일반적으로, 통화 환경 등에는 일정한 양의 배경 잡음, 즉, 잡음 신호가 존재하므로, 음성 신호가 생성되면 잡음 신호와 음성 신호가 포함된 입력 신호가 음성/잡음 구간 판별부(21)에 입력된다. 여기서, 잡음 구간은 음성 신호가 포함되지 않고 잡음 신호만 포함된 구간이고, 음성 구간은 잡음 신호 및 음성 신호가 포함된 구간이다.In general, since a certain amount of background noise, i.e., a noise signal, exists in a call environment or the like, when a voice signal is generated, an input signal including the noise signal and the voice signal is input to the voice / noise section discriminator 21. Here, the noise section is a section including only the noise signal, not the voice signal, the speech section is a section including the noise signal and the voice signal.

도 3은 도 2의 잡음 제거 시스템에 입력되는 입력 신호의 잡음 구간과 음성 구간을 나타내는 그래프이다.3 is a graph illustrating a noise section and a voice section of an input signal input to the noise removing system of FIG. 2.

도 3을 참조하면, X축은 시간을 나타내고, Y축은 에너지 레벨을 나타낸다. 음성/잡음 구간 판별부(21)는 입력 신호(IN)의 에너지 레벨을 분석하여, 에너지 레벨의 변화량이 일정한 범위 이내인 경우에는 잡음 구간으로 판별하고, 에너지 레벨의 변화량이 일정한 범위 이상인 경우에는 음성 구간으로 판별할 수 있다. Referring to FIG. 3, the X axis represents time and the Y axis represents energy level. The voice / noise section discriminating unit 21 analyzes the energy level of the input signal IN and discriminates the noise section when the amount of change in the energy level is within a certain range, and the voice when the amount of change in the energy level is above a certain range. It can be determined as a section.

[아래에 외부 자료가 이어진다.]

/-- Once every claim is answered the pools it does not own yet are adopted and the takeover or the taking side of a transfer is complete. -/
def Dev.settleTakeover (d : Dev) : Dev :=
  if !d.head.claiming || d.claimsOut then d else
  let pools := d.head.phasePools - Nat.land d.head.phasePools d.ownedMask
  match d.head.phase with
  | .takeover => (d.adopt pools).ownershipDone F.ARB_takeovers .takeoverDone
  | .taking => (d.adopt pools).ownershipDone F.ARB_transfers_taken .transferDone
  | _ => d

/-- CLAIM_TIMEOUT (R260): dies that have not confirmed are failed dies, and a module that answers no claim is a failed module. -/
def Dev.claimTimeout (d : Dev) : Dev :=
  if !d.head.claiming then d else
  let open_ := List.filter (fun (e : Nat × Lane) => (e.2.cmds ++ e.2.held).any (fun c => c.op == .claim)) d.fl.lanes
  open_.foldl (fun (d : Dev) (e : Nat × Lane) =>
    let mask := d.claimMask e.2.module
    let d := d.onLane e.1 (fun x => { x with cmds := x.cmds.filter (fun c => c.op != .claim), held := x.held.filter (fun c => c.op != .claim) })
    let d := d.event 13 .claimTimedOut [e.2.module]
    ((List.range 64).filter (fun i => tb mask i && (d.die e.1 i).present)).foldl (fun (d : Dev) i => d.failDie e.1 i) d) d

/-- A datagram of the arbiter that is no valid message: counted (R252). -/
def Dev.arbBad (d : Dev) : Dev := (d.bump F.ARB_msgs_bad).event 13 .arbiterMessageBad

/-- Whether the head may take a new term now (R254). -/
def Dev.termAccepted (d : Dev) (m : ArbMsg) : Bool := decide (d.head.term < m.term) && !d.fenced

/-- A VERDICT or TRANSFER_GRANT that is not accepted: ignored, counted, recorded. -/
def Dev.verdictIgnored (d : Dev) (m : ArbMsg) : Dev := (d.bump F.ARB_verdicts_ignored).event 13 .verdictIgnored [m.typ, m.term]

/-- VERDICT (R254, R258): accepted, the term is taken and acknowledged, the peer is lost, and the takeover's claims go out. One with a
higher term during a takeover is taken and the takeover goes on (R260); one during a transfer ends it, and the head takes every pool
(R254). -/
def Dev.verdict (d : Dev) (m : ArbMsg) : Dev :=
  if m.arrayId != d.img.arrayId then d.arbBad else
  let d := d.bump F.ARB_msgs_rx
  if m.head != d.headNo || !d.termAccepted m then d.verdictIgnored m else
  let again := d.head.phase == .takeover
  let d := (((d.setTerm m.term).bump F.ARB_verdicts_accepted).arbSend 7 false 0 m.seq).onHead (fun h => { h with verdictIn := true })
  let d := d.peerLost
  let pools := if again then Nat.lor d.head.phasePools m.pools
    else if d.head.phase == .giving || d.head.phase == .taking then (d.img.pools.map (fun p => 2 ^ p.poolId)).sum else m.pools
  let d := d.onHead (fun h => { h with phasePools := Nat.land pools (2 ^ 16 - 1), phaseStart := if again then h.phaseStart else d.pow.aon })
  let d := d.setPhase .takeover
  (if again then d else (d.event 13 .takeoverBegan [m.pools]).raise 5).issueClaims

/-- Why a transfer may not start (R262). -/
def Dev.transferBarred (d : Dev) : Bool :=
  !d.mode 1 || d.head.phase != .none || d.pow.drainGate || d.fenced || !d.on F.HHL_STAT_peer_in_service

/-- ARB_RELEASE and ARB_HANDBACK (R262): TRANSFER_REQ, or refused with an event. -/
def Dev.transferReq (d : Dev) (handback : Bool) : Dev :=
  if d.transferBarred then d.event 13 .transferRefused [b2n handback] else d.arbSend 4 handback

/-- TRANSFER_GRANT (R254, R263): accepted, the term is taken and acknowledged; the groups of the pools turn to ANA Change. -/
def Dev.transferGrant (d : Dev) (m : ArbMsg) : Dev :=
  if m.arrayId != d.img.arrayId then d.arbBad else
  let d := d.bump F.ARB_msgs_rx
  if !d.termAccepted m || d.head.phase == .takeover then d.verdictIgnored m else
  let d := (d.setTerm m.term).arbSend 7 false 0 m.seq
  let taking := m.head == d.headNo
  let d := d.onHead (fun h => { h with phasePools := Nat.land m.pools (2 ^ 16 - 1), phaseStart := d.pow.aon, claiming := false })
  ((d.setPhase (if taking then .taking else .giving)).event 13 .transferBegan [m.pools, b2n taking]).raise 5

/-- What this head keeps of some pools goes: they are the other head's now. -/
def Dev.dropPools (d : Dev) (pools : Nat) : Dev :=
  let lost (n : Nat) : Bool := tb pools (d.poolOf n)
  let inPools (w : Nat) : Bool := (d.img.window? w).any (fun r => lost r.nsid)
  let nss := (d.img.ns.map (·.nsid)).filter lost
  let slots := ((List.filter (fun (e : Nat × Staged) => lost e.2.nsid) d.stg.slots).map (·.1))
  let d := d.setOwned (d.ownedMask - Nat.land d.ownedMask pools)
  let d := d.onStg (fun t => { t with slots := t.slots.filter (fun e => !slots.contains e.1)
                                      ingest := t.ingest.filter (fun e => !lost e.2.nsid)
                                      writes := t.writes.filter (fun e => !lost e.2.nsid) })
  let d := nss.foldl (fun (d : Dev) n => d.onNs n (fun x => ({ foreign := true, codeReduce := x.codeReduce, codeSeal := x.codeSeal } : Ns))) d
  let d : Dev := { d with
    fl := { d.fl with pools := d.fl.pools.filter (fun e => !tb pools e.1)
                      fetches := d.fl.fetches.filter (fun e => !tb pools e.2.pool) }
    red := { d.red with lookups := d.red.lookups.filter (fun e => !lost e.2.nsid) }
    nv := { d.nv with reads := d.nv.reads.filter (fun e => !lost e.2.nsid) }
    snp := { d.snp with cars := d.snp.cars.filter (fun e => !(e.2.tgt.any (fun t => lost t.srcNsid))) } }
  let gone := (List.filter (fun (e : Nat × Qp) => e.2.use == .capture && e.2.windows.any inPools) d.net.qps).map (·.1)
  let d := d.onNet (fun y => { y with
    qps := y.qps.filter (fun e => !gone.contains e.1)
    wins := y.wins.map (fun e => if inPools e.1 && e.2.state != .absent then
      (e.1, { ({} : Win) with state := .openUnbound, horizon := e.2.horizon, limit := e.2.limit, lastImm := e.2.lastImm }) else e) })
  let mods := (d.img.pools.filter (fun p => tb pools p.poolId)).flatMap (fun p => p.members)
  let d := mods.foldl (fun (d : Dev) m => match d.laneOf (memberMod m) with
    | some l => d.onDie l (memberDie m) (fun x => { x with claimed := false, queue := [] })
    | none => d) d
  d.recomputeSpans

입력 신호(IN)가 잡음 구간에서 음성 구간으로 천이되는 경우에, 음성/잡음 구간 판별부(21)는 이전 몇 개의 프레임들에 음성 신호가 존재함에도 불구하고 해당 프레임들을 잡음 구간으로 판별할 수 있다. 또한, 입력 신호(IN)가 음성 구간에서 잡음 구간으로 천이되는 경우에, 음성/잡음 구간 판별부(21)는 이후 몇 개의 프레임들에 음성 신호가 존재함에도 불구하고 해당 프레임들을 잡음 구간으로 판별할 수 있다.When the input signal IN transitions from the noise section to the voice section, the voice / noise section discriminating unit 21 may determine the corresponding frames as the noise section despite the presence of the voice signal in a few previous frames. . In addition, when the input signal IN transitions from the speech section to the noise section, the speech / noise section discriminating unit 21 may determine the frames as the noise section despite the presence of the speech signal in several frames thereafter. Can be.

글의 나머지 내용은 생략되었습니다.